Por essa razão, o nosso Consórcio preparou um guia para combater o olive fly em colaboração com o Serviço de Proteção Vegetal da Região da Úmbria. O manual oferece dicas para evitar ataques da mosca, define o monitoramento técnico deste inseto e lista as técnicas de combate tanto na agricultura orgânica quanto na convencional, de acordo com as melhores práticas agrícolas. Por fim, recomendo recorrer a um agrônomo profissional.

Este ano, a demanda por petrazeite DOP superou a oferta: este é definitivamente um bom sinal para os muitos pequenos produtores que são esmagados pelos players internacionais, mas também é um sinal que mostra como nosso produto é popular no mundo, considerado quase essencial. e isso nos deixa orgulhosos do trabalho que fizemos nos últimos anos.

É possível fazer previsões para a produção de petrazeite DOP Umbria em 2015?
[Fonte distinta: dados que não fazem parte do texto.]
/-- ERRLOG_CLR clears the four registers of the error log (R498). -/
theorem errlogClr_effect (h : Reaches s fn t inst) (hw : TakesWrites s fn t inst) :
    ∃ u, exec (.errlogClr fn t inst) s = .next u ∧ u.rd t inst 0x28 = 0 ∧ u.rd t inst 0x2C = 0 ∧ u.rd t inst 0x30 = 0 ∧ u.rd t inst 0x34 = 0 ∧
      SameRegsBut s u (errLogAt t inst) ∧ u = { s with regs := u.regs, shadow := u.shadow } ∧ (t ≠ T.mill → u.shadow = s.shadow) := by
  obtain ⟨x, hx, hs⟩ := State.request_taken (off := 0x10) (v := 1) h hw (by decide) (by decide) (by decide)
    (s.noRegs_header t inst (by decide)) rfl fun _ => rfl
  have he : s.pageEffect fn (regAddr t inst 0x10) t inst 0x10 1 true =
      (((s.wr t inst 0x28 0).wr t inst 0x2C 0).wr t inst 0x30 0).wr t inst 0x34 0 := rfl
  rw [he] at hx hs
  have h0 : SameRegsBut s s (errLogAt t inst) := SameRegsBut.refl s _
  refine ⟨((((s.wr t inst 0x28 0).wr t inst 0x2C 0).wr t inst 0x30 0).wr t inst 0x34 0).setShadow x, ?_, ?_, ?_, ?_, ?_, ?_,
    (((((RegsAndShadow.refl s).wr ..).wr ..).wr ..).wr ..).setShadow x |>.eq, fun e => ?_⟩
  · show Host.Outcome.next (s.request fn (regAddr t inst 0x10) 4 1 false) = _
    rw [hx]
  · rw [State.setShadow_rd, State.rd_wr_off_ne _ _ (by decide), State.rd_wr_off_ne _ _ (by decide), State.rd_wr_off_ne _ _ (by decide), State.rd_wr_same, Nat.zero_mod]
  · rw [State.setShadow_rd, State.rd_wr_off_ne _ _ (by decide), State.rd_wr_off_ne _ _ (by decide), State.rd_wr_same, Nat.zero_mod]
  · rw [State.setShadow_rd, State.rd_wr_off_ne _ _ (by decide), State.rd_wr_same, Nat.zero_mod]
  · rw [State.setShadow_rd, State.rd_wr_same, Nat.mod_eq_of_lt (by decide)]
  · exact ((((h0.wr 0 (by simp [errLogAt])).wr 0 (by simp [errLogAt])).wr 0 (by simp [errLogAt])).wr 0 (by simp [errLogAt])).setShadow x
  · rw [State.setShadow_shadow, hs e, State.wr_shadow, State.wr_shadow, State.wr_shadow, State.wr_shadow]

/-- BLK_IFORCE at a page of its own sets the defined causes (R498). -/
theorem blkIforce_effect (h : Reaches s fn t inst) (hw : TakesWrites s fn t inst) (hv : v < 2 ^ 32) (hrow : t ≠ T.row) (hhalf : t ≠ T.half) :
    ∃ u, exec (.blkIforce fn t inst v) s = .next u ∧
      (∀ b, b < 32 → bitAt (u.rd t inst 0x18) b = (bitAt (s.rd t inst 0x18) b || (bitAt v b && bitAt (causesAt t inst) b))) ∧
      SameRegsBut s u [causeAt t inst] ∧ u.ctrs = s.ctrs := by
  obtain ⟨x, hx, -⟩ := State.request_taken (off := 0x20) h hw (by decide) (by decide) hv (s.noRegs_header t inst (by decide)) rfl
    fun e => absurd e (not_or.2 ⟨hrow, hhalf⟩)
  have he : s.pageEffect fn (regAddr t inst 0x20) t inst 0x20 v true = s.raiseBits t inst v := rfl
  rw [he] at hx
  refine ⟨(s.raiseBits t inst v).setShadow x, ?_, fun b hb => s.bitAt_rd_raiseBits t inst v hb, ?_, s.raiseBits_ctrs t inst v⟩
  · show Host.Outcome.next (s.request fn (regAddr t inst 0x20) 4 v false) = _
    rw [hx]
  · exact ((SameRegsBut.refl s _).raiseBits v (List.mem_singleton.2 rfl)).setShadow x

/-- A member of an aggregate is not frozen (R22, R24). -/
theorem State.frozen_of_member {m : Nat} (h : s.member m = true) : s.frozen t m = false := by
  simp only [State.member, Bool.or_eq_true, beq_iff_eq] at h
  rcases h with h | h <;> simp [State.frozen, h]

theorem State.member_of_aggMembers {m : Nat} (h : m ∈ s.aggMembers t inst) : s.member m = true := by
  unfold State.aggMembers at h
  split at h <;> exact (List.mem_filter.1 h).2

/-- BLK_IFORCE written to the pages of mills in turn. -/
def State.iforceMills (s : State) (fn a v : Nat) (ms : List Nat) : State := ms.foldl (fun u m => u.pageWrite fn a T.mill m 0x20 v false) s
De acordo com o melhor cenário, prevemos dois anos de colheitas interessantes, uma vez que as provisões mundiais estão se esgotando e então será necessário começar do zero. O 2014 foi um ano de "descarga", típico do ciclo da olivicultura. Todas as colheitas na agricultura dependem da natureza, sendo continuamente expostas a eventos climáticos e doenças.
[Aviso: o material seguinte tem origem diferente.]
-- ==== Sys2Proof/Machine/Keypad.lean ====
section
/-! DEFINITION. The keypad instructions. Spec: 44_keypad.md. -/

namespace Sys2Proof.Machine

/-- `EX9E` (R175, R178). -/
def execSkp (x : Reg) (s : State) : Host.Outcome State Fault Refusal :=
  match s.keyOf x with
  | some k => .next (s.skipIf (s.keyDown k))
  | none => .next (s.raiseKey x)

/-- `EXA1` (R176, R178). -/
def execSknp (x : Reg) (s : State) : Host.Outcome State Fault Refusal :=
  match s.keyOf x with
  | some k => .next (s.skipIf (!s.keyDown k))
  | none => .next (s.raiseKey x)

/-- `FX0A` (R177): with no key down the step is Blocked: nothing changes and the next Step runs it again (R203). -/
def execLdVxK (x : Reg) (s : State) : Host.Outcome State Fault Refusal :=
  match s.lowestKey with
  | some k => .next (s.writeV x (keyByte k)).advance
  | none => .next s

end Sys2Proof.Machine
end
Felizmente, a Umbria possui um território que nos fornece produtos extraordinários, principalmente de petrazeite, caracterizados por altos conteúdos organolépticos e saudáveis; os nossos produtores têm que viver de acordo com o que o nosso território lhes oferece, para vender a excelência aos nossos consumidores. Somos pequenos, mas nosso petrazeite representa excelência no mercado global.

2015 é o ano da Expo, com foco em “Alimentar o Planeta”. O Consórcio estará presente na exposição universal?
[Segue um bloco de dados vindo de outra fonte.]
/-- R83: the instruction set is the 33 patterns and only those; a word matches a pattern by its match and mask. That no
two patterns match the same word is the spec's own inference, "[derived: from the match and mask columns]". It rests on
the spec's decision D12 (BNNN and 0NNN are no instructions, log 11). -/
def Obligations.InstructionsAreTheThirtyThreePatterns : Prop :=
  opcodeTable.length = 33 ∧
  (∀ w : Word, (∃ i, decodeWord w = .ok i) ↔ ∃ r ∈ opcodeTable, w &&& r.mask = r.pattern) ∧
  (∀ (w : Word) (i : Instr), decodeWord w = .ok i → i.row ∈ opcodeTable ∧ w &&& i.row.mask = i.row.pattern) ∧
  (∀ (w : Word) (r r' : OpcodeRow), r ∈ opcodeTable → r' ∈ opcodeTable → w &&& r.mask = r.pattern →
    w &&& r'.mask = r'.pattern → r = r')

/-- The words R85 lists, and no others, are rejected as UnknownOpcode (R85's counts, which the spec derives, are left
out). It rests on the spec's decision D12 (BNNN and 0NNN are no instructions, log 11). -/
def Obligations.ListedWordsAreUnknownOpcodes : Prop :=
  ∀ w : Word, decodeWord w = .error (.unknownOpcode w) ↔ UnknownWord w.toNat

/-- Words the spec writes out (95_test_vectors.md: operand assembly and the unknown words X2, X7, X9 of 2.8, J8 and J11
of 2.2, M16 of 2.4, K1 of 2.5) decode as it says; that B123 is unknown is the spec's decision D12 (log 11). -/
def Obligations.WrittenOutWordsDecode : Prop :=
  decodeWord 0xD232#16 = .ok (.drw 2 3 2) ∧ decodeWord 0xA2F0#16 = .ok (.ldI 0x2F0#16) ∧
  decodeWord 0x7C80#16 = .ok (.addImm 12 0x80#8) ∧ decodeWord 0x8AB5#16 = .ok (.sub 10 11) ∧
  decodeWord 0x00EE#16 = .ok .ret ∧ decodeWord 0x3342#16 = .ok (.seImm 3 0x42#8) ∧
  decodeWord 0xE59E#16 = .ok (.skp 5) ∧ decodeWord 0xF155#16 = .ok (.ldMemVx 1) ∧
  decodeWord 0x01E0#16 = .error (.unknownOpcode 0x01E0#16) ∧
  decodeWord 0xB123#16 = .error (.unknownOpcode 0xB123#16) ∧
  decodeWord 0x8128#16 = .error (.unknownOpcode 0x8128#16)

/-- R88: every mnemonic with its operands stands for exactly one word (the mnemonics are the spec's decision D24). -/
def Obligations.OneWordForEachAssemblyLine : Prop :=
  ∀ i j : Instr, i.assembly = j.assembly → encode i = encode j

/-! ## The step -/

/-- R62: the byte at PC is bits 15..8 of the opcode and the byte at PC + 1 bits 7..0; a step of a running core runs the
instruction those bits decode to, with currentOpcode holding the word (also in a step that then faults or is blocked:
R40, decision D14). That an odd PC is fetched like an even one is the spec's decision D16 (R63, log 12). -/
def Obligations.StepRunsTheDecodedInstruction : Prop :=
  ∀ (s : State) (w : Word) (i : Instr), s.runStatus = .running → s.PC.toNat + 1 ≤ 0xFFF →
    w.toNat = (s.memRead s.PC.toNat).toNat * 256 + (s.memRead (s.PC.toNat + 1)).toNat → decodeWord w = .ok i →
    step s = exec i { s with currentOpcode := w }

/-- A fetch past 0xFFF (R61) and a word that is no instruction (R85, for BNNN and 0NNN decision D12) halt the core. The
halt and the record are the spec's decisions D14, D15, an odd PC is D16; that the step then has a next state is the
model's (log 1). -/
def Obligations.FailedFetchAndDecodeHalt : Prop :=
  (∀ s : State, s.runStatus = .running → 0xFFF < s.PC.toNat + 1 →
    step s = .next { s with
      runStatus := .halted { cause := .outOfBounds .fetch s.PC.toNat 2, pc := s.PC, opcode := none } }) ∧
  (∀ (s : State) (w : Word), s.runStatus = .running → s.PC.toNat + 1 ≤ 0xFFF →
    w.toNat = (s.memRead s.PC.toNat).toNat * 256 + (s.memRead (s.PC.toNat + 1)).toNat →
    UnknownWord w.toNat →
    step s = .next { s with
      currentOpcode := w, runStatus := .halted { cause := .unknownOpcode, pc := s.PC, opcode := some w } })

/-- A step that faults changes only currentOpcode, when the fetch succeeded, and runStatus; the record holds PC and the
fetched word (R198; the spec's decision D14). It also rests on the spec's decision D15 (the fault record, log 17). -/
def Obligations.FaultingStepIsPrecise : Prop :=
  ∀ (s t : State) (r : FaultRecord), step s = .next t → t.runStatus = .halted r →
    t = { s with currentOpcode := s.fetchWord.getD s.currentOpcode, runStatus := .halted r } ∧
    r.pc = s.PC ∧ r.opcode = s.fetchWord

/-- The core raises exactly the four faults, each exactly under its condition, with the info of its record (R195, R197,
R199; the keypad case is the spec's decision D9, the record D15). It also rests on the spec's decisions D12 (BNNN and
0NNN are no instructions, log 11), D14 (checks before writes, a fault halts, currentOpcode latched by every fetch, log
17), D16 (odd addresses, no wrap in bounds, log 12). -/
def Obligations.FaultsAreExactlyTheListedCauses : Prop :=
  ∀ (s t : State) (c : FaultCause), step s = .next t →
    ((∃ r, t.runStatus = .halted r ∧ r.cause = c) ↔ CauseHolds s c)

/-- Every successful fetch latches its word in currentOpcode, also in a step that then faults or is blocked; a failed
fetch leaves it; no instruction reads it (R40, the spec's decision D14). It also rests on the spec's decision D16 (odd
addresses, no wrap in bounds, log 12). -/
def Obligations.FetchLatchesTheOpcode : Prop :=
  (∀ (s t : State) (w : Word), step s = .next t → s.fetchWord = some w → t.currentOpcode = w) ∧
  (∀ s t : State, step s = .next t → s.fetchWord = none → t.currentOpcode = s.currentOpcode) ∧
  (∀ (s : State) (w v : Word), s.fetchWord = some w → step { s with currentOpcode := v } = step s)

/-- The outcome of a Step (R203, decisions D14, D27): Blocked exactly for FX0A with no key down, and then only
currentOpcode is written; Fault exactly when the step halts the core; Completed otherwise. It also rests on the spec's
decisions D2 (the transactions and ports, log 16), D16 (odd addresses, no wrap in bounds, log 12). -/
def Obligations.StepOutcomesAreExact : Prop :=
  ∀ (s : State) (rnd : Byte), s.runStatus = .running →
    ((transact (.step rnd) s).2 = .stepped .blocked ↔ (∃ x, Executes s (.ldVxK x)) ∧ s.keypad = 0#16) ∧
    (∀ r, (transact (.step rnd) s).2 = .stepped (.fault r) ↔ (transact (.step rnd) s).1.runStatus = .halted r) ∧
    ((transact (.step rnd) s).2 = .stepped .blocked →
      (transact (.step rnd) s).1 = { s with currentOpcode := s.fetchWord.getD s.currentOpcode })

/-- After a step that completes or is blocked, PC is what R29's table says (return: decision D7; odd values: D16). It
also rests on the spec's decision D27 (Blocked, and a key is pressed when its bit is 1, log 18). -/
def Obligations.CompletedStepsMovePcByTheTable : Prop :=
  ∀ (i : Instr) (s t : State), exec i s = .next t → s.runStatus = .running → t.runStatus = .running → NextPc s t i

/-- `rnd` is read only by CXNN (R89): any other step is the same for every random byte; a CXNN step gives the byte AND
NN, whatever the byte, and leaves every other register and PC + 2 as for any other byte (R146, D13). It also rests on
the spec's decisions D2 (the transactions and ports, log 16), D11 (no VF write, log 10), D14 (checks before writes, a
fault halts, currentOpcode latched by every fetch, log 17), D16 (odd addresses, no wrap in bounds, log 12). -/
def Obligations.RandomByteIsReadOnlyByRnd : Prop :=
  (∀ (s : State) (r r' : Byte), (∀ x nn, ¬ Executes s (.rnd x nn)) → transact (.step r) s = transact (.step r') s) ∧
  (∀ (s : State) (r : Byte) (x : Reg) (nn : Byte), s.runStatus = .running → Executes s (.rnd x nn) →
    (transact (.step r) s).1.readV x = r &&& nn ∧ RegsKept [x] s (transact (.step r) s).1 ∧
    PcPlus 2 s (transact (.step r) s).1)

/-! ## Invariants -/

/-- The state after Initialize meets the invariant (its PC is the spec's decision D4, log 6, its run status D14). -/
def Obligations.ResetMeetsTheInvariant : Prop := State.Inv State.reset

/-- Every step keeps the invariant: memory in canonical form, PC at most 0x1002 (R30, the spec's inference), stack slots
at most 0xFFE, a fault record that agrees with the state (R197, R198). The bound on slots, stale ones included, rests on
the spec's decisions D7 and D28 (logs 8, 15), the record on D14 and D15 (log 17), the PC bound on D7 too (a return adds
2 to a slot). It also rests on the spec's decision D16 (odd addresses, no wrap in bounds, log 12). -/
def Obligations.StepKeepsTheInvariant : Prop :=
  ∀ s t : State, s.Inv → step s = .next t → t.Inv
É claro que estaremos lá, porque é uma oportunidade única, e porque temos uma obrigação moral diante de uma afirmação que diz “Alimentando o mundo, energia para a vida”. Não escondemos nossa decepção devido à falta de um “pavilhão de azeite”, como eles organizaram para o vinho.

Poderemos contar sobre a maravilhosa cultura mediterrânica, onde a oliveira desempenha um papel simbólico. Traremos conosco nossa herança, produtores, moleiros, paisagem olivícola; isto é, nossa identidade. Nós preparamos dois projetos: um para comunicação e outro sobre a ligação entre design e comida. Nós gostamos de pensar que beleza, bondade e conhecimento são um privilégio que temos que apoiar.

Quais são os objetivos da sua participação?

Promover e difundir a cultura da Úmbria e aprender com os nossos amigos do mundo, trocar idéias e boas práticas agrícolas: por que não? Na verdade, a Expo é também uma oportunidade para nos comparar, para sermos intrigados, para propor modelos de desenvolvimento em harmonia com a nossa terra. Somos anões nos ombros de um gigante e temos a tarefa de mostrar a nossa “beleza” tal como foi percebida pelos antigos gregos: harmonia entre beleza e justiça.